Your task. Only lines containing the string "twistWord" belong in the answer; copy all of them from the entries.

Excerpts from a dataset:
_ _ _ _ _ _ _
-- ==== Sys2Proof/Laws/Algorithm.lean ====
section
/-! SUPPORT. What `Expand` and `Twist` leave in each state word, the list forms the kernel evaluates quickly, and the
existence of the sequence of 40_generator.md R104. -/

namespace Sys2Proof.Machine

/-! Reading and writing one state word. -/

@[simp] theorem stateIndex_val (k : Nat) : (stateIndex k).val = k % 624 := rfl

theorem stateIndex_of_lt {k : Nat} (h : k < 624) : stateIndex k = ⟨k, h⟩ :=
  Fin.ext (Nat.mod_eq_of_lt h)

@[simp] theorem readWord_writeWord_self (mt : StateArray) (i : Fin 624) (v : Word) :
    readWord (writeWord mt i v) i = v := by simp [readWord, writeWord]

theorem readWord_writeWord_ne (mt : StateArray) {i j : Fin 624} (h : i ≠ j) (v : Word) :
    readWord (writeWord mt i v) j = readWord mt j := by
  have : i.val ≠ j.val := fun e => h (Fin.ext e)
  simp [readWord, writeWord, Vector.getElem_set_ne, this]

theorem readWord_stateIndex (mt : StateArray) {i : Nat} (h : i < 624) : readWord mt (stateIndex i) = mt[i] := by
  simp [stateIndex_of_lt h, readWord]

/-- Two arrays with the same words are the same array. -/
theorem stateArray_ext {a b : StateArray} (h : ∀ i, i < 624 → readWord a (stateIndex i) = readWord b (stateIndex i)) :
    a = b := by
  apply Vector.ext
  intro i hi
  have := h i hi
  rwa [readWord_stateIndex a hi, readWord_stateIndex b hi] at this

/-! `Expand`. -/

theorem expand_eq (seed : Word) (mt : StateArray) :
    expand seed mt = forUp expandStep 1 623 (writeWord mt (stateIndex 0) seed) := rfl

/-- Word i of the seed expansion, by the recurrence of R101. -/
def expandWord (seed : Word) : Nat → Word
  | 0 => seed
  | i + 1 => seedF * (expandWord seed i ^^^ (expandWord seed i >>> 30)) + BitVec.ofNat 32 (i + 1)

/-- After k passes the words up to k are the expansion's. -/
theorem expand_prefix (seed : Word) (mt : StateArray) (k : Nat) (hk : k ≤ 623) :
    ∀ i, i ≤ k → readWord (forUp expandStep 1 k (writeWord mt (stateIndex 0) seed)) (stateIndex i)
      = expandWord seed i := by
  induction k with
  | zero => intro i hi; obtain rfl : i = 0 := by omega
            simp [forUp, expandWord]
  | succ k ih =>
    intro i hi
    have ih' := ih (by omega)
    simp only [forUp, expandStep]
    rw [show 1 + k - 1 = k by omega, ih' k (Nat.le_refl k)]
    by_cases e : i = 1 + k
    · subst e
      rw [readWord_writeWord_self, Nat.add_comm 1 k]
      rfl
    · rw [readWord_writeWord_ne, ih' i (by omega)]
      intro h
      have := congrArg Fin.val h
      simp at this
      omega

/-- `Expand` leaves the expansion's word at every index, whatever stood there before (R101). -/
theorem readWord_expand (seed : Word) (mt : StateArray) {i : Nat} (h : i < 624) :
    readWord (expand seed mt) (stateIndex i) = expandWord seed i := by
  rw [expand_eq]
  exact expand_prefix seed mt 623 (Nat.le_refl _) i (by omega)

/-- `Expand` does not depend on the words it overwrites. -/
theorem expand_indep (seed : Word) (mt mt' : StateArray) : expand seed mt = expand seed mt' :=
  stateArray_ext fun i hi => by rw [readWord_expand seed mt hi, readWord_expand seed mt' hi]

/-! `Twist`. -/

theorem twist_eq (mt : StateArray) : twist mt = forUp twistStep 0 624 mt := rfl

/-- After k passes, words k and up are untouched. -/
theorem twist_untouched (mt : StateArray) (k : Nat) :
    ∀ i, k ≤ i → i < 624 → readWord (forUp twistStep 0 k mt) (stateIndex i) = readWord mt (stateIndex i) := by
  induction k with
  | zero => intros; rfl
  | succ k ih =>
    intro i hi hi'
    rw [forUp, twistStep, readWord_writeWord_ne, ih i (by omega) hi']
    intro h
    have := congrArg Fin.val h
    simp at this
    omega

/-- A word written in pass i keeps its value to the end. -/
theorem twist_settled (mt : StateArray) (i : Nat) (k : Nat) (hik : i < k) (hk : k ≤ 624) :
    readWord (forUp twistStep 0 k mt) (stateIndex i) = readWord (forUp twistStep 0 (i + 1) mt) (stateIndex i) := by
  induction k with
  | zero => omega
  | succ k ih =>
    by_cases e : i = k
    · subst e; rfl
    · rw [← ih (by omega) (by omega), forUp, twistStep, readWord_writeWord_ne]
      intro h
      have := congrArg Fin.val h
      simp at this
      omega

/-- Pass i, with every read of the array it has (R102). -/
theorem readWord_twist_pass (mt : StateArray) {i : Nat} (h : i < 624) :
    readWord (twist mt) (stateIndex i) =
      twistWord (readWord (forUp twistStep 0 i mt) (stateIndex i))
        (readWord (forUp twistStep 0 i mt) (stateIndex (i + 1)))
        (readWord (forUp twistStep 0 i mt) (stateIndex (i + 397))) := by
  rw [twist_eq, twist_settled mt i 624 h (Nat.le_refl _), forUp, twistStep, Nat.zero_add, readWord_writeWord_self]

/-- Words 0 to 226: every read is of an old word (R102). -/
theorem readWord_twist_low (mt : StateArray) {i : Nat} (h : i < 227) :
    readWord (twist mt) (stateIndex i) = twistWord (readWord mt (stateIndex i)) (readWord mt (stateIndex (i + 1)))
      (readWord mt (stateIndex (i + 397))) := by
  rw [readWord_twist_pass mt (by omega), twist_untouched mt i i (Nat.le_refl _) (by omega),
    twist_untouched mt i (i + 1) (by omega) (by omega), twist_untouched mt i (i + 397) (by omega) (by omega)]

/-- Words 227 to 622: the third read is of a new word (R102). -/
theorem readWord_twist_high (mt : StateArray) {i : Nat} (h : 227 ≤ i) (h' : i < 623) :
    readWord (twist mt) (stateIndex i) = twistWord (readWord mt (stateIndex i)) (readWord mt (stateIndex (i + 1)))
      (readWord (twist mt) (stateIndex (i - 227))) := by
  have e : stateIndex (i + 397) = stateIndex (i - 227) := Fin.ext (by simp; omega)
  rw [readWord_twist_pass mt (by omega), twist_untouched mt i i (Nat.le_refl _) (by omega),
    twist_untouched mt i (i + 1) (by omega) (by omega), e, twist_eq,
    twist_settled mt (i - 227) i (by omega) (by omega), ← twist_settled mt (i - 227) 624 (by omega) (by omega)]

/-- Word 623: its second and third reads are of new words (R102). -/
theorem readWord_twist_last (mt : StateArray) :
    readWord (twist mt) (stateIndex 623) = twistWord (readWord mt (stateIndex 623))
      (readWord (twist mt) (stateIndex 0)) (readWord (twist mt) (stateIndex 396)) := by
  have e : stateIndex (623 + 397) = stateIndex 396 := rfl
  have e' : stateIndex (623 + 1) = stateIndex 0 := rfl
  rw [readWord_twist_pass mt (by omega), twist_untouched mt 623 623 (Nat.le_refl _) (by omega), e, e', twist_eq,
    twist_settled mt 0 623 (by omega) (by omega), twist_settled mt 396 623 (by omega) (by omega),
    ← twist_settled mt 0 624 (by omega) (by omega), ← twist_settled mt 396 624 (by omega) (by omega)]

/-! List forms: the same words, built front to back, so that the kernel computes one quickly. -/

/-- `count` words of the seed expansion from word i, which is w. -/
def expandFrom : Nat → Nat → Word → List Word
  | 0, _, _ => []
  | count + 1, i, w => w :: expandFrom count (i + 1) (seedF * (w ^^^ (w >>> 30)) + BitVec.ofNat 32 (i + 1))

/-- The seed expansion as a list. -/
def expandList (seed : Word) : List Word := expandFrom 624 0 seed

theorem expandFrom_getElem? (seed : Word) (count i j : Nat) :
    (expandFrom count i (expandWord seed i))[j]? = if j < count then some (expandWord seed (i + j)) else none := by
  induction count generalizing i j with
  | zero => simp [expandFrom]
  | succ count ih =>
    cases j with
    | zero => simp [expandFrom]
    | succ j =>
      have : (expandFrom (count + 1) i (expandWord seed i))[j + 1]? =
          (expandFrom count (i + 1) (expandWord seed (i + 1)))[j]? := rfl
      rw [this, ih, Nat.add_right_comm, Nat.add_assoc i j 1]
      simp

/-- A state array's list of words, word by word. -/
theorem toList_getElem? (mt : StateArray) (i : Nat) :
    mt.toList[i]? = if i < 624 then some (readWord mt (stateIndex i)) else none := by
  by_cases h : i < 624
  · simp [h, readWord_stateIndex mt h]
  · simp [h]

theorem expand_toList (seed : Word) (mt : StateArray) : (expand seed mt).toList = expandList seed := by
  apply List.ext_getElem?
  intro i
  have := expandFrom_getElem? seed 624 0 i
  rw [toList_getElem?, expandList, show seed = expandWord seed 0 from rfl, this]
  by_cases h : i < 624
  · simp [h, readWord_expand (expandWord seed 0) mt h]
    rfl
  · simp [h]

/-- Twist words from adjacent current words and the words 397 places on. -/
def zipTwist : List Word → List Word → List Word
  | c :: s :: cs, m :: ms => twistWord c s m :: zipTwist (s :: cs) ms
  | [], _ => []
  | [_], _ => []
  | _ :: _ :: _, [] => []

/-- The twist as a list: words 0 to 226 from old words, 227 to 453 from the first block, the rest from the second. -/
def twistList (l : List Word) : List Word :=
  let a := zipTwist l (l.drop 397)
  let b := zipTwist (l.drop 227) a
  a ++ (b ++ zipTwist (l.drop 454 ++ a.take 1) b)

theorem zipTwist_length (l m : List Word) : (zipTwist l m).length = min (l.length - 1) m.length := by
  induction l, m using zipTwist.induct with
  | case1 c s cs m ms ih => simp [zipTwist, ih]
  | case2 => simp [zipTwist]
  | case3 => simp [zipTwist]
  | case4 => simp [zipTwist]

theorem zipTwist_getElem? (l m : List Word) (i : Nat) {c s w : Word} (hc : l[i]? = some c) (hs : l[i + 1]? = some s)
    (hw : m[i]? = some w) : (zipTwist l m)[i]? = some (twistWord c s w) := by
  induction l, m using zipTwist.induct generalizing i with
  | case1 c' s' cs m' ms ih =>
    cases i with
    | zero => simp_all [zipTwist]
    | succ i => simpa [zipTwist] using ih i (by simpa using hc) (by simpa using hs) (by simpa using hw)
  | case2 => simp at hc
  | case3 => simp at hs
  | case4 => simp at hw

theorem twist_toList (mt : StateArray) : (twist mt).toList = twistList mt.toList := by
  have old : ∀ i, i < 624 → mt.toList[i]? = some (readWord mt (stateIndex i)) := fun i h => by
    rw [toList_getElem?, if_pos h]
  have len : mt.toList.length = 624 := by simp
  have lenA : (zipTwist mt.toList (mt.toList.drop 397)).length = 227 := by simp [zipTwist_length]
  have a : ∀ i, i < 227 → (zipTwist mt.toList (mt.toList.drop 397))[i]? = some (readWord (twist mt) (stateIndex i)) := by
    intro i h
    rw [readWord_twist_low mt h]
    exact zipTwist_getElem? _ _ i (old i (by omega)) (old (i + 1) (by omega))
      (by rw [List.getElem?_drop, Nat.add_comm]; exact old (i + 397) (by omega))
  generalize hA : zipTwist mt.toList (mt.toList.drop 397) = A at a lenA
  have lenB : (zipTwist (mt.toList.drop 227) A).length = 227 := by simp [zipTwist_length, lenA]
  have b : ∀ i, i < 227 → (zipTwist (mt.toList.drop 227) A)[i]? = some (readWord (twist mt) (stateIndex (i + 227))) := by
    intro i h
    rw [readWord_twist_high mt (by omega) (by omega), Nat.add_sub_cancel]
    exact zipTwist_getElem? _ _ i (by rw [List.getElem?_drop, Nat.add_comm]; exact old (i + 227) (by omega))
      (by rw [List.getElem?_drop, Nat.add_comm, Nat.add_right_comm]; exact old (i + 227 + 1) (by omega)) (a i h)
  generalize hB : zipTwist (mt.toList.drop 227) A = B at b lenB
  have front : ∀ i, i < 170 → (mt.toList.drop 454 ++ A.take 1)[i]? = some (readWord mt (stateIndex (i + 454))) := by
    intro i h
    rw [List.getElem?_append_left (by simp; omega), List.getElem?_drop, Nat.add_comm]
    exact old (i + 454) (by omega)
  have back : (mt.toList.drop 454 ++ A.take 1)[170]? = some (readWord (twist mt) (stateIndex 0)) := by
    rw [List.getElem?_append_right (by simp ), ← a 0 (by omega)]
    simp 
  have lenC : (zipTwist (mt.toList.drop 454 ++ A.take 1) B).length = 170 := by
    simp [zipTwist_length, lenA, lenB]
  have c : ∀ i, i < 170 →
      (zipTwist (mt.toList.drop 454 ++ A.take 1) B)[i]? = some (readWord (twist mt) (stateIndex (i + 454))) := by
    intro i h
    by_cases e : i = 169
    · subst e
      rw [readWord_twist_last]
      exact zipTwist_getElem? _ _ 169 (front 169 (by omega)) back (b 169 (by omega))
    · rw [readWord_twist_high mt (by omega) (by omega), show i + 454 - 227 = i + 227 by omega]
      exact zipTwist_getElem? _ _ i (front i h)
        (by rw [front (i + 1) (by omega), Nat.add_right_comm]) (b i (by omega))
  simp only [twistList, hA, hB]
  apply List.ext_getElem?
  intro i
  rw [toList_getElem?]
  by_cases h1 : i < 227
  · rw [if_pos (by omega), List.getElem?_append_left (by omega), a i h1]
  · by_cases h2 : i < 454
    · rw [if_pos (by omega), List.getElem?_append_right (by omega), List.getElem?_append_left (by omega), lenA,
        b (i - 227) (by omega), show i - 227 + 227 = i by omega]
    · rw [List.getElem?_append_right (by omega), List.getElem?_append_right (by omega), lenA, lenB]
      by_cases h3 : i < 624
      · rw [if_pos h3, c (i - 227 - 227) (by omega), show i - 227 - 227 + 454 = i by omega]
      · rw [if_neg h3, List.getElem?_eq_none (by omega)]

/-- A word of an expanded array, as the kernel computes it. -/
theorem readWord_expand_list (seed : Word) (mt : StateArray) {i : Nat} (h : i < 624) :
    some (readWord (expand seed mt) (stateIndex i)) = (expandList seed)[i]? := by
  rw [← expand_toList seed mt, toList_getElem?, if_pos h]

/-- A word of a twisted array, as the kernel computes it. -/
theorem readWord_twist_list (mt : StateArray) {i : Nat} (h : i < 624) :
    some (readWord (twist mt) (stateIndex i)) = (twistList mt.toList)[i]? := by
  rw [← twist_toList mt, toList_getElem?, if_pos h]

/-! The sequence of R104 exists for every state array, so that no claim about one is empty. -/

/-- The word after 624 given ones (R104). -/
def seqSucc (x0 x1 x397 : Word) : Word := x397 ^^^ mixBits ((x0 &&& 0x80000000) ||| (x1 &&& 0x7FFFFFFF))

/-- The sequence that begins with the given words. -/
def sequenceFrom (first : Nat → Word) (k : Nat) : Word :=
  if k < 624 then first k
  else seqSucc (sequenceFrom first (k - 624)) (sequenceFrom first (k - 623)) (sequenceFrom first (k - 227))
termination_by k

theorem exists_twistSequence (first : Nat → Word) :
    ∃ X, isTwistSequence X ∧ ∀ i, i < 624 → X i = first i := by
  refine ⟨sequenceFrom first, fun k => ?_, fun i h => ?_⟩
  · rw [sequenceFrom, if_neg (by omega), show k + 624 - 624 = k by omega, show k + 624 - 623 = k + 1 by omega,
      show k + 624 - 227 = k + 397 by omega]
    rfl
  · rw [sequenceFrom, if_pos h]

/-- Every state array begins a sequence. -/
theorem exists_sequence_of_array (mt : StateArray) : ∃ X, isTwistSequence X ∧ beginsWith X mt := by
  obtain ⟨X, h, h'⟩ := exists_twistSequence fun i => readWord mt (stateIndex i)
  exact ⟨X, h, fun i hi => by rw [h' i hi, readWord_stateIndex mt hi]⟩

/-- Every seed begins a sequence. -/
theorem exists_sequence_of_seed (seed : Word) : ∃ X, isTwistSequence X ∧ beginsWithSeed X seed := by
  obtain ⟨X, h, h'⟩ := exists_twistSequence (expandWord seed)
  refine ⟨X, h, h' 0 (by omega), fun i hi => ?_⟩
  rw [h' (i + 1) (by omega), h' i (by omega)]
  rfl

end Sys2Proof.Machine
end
_ _ _ _ _ _ _
The completed task.
      twistWord (readWord (forUp twistStep 0 i mt) (stateIndex i))
    readWord (twist mt) (stateIndex i) = twistWord (readWord mt (stateIndex i)) (readWord mt (stateIndex (i + 1)))
    readWord (twist mt) (stateIndex i) = twistWord (readWord mt (stateIndex i)) (readWord mt (stateIndex (i + 1)))
    readWord (twist mt) (stateIndex 623) = twistWord (readWord mt (stateIndex 623))
  | c :: s :: cs, m :: ms => twistWord c s m :: zipTwist (s :: cs) ms
    (hw : m[i]? = some w) : (zipTwist l m)[i]? = some (twistWord c s w) := by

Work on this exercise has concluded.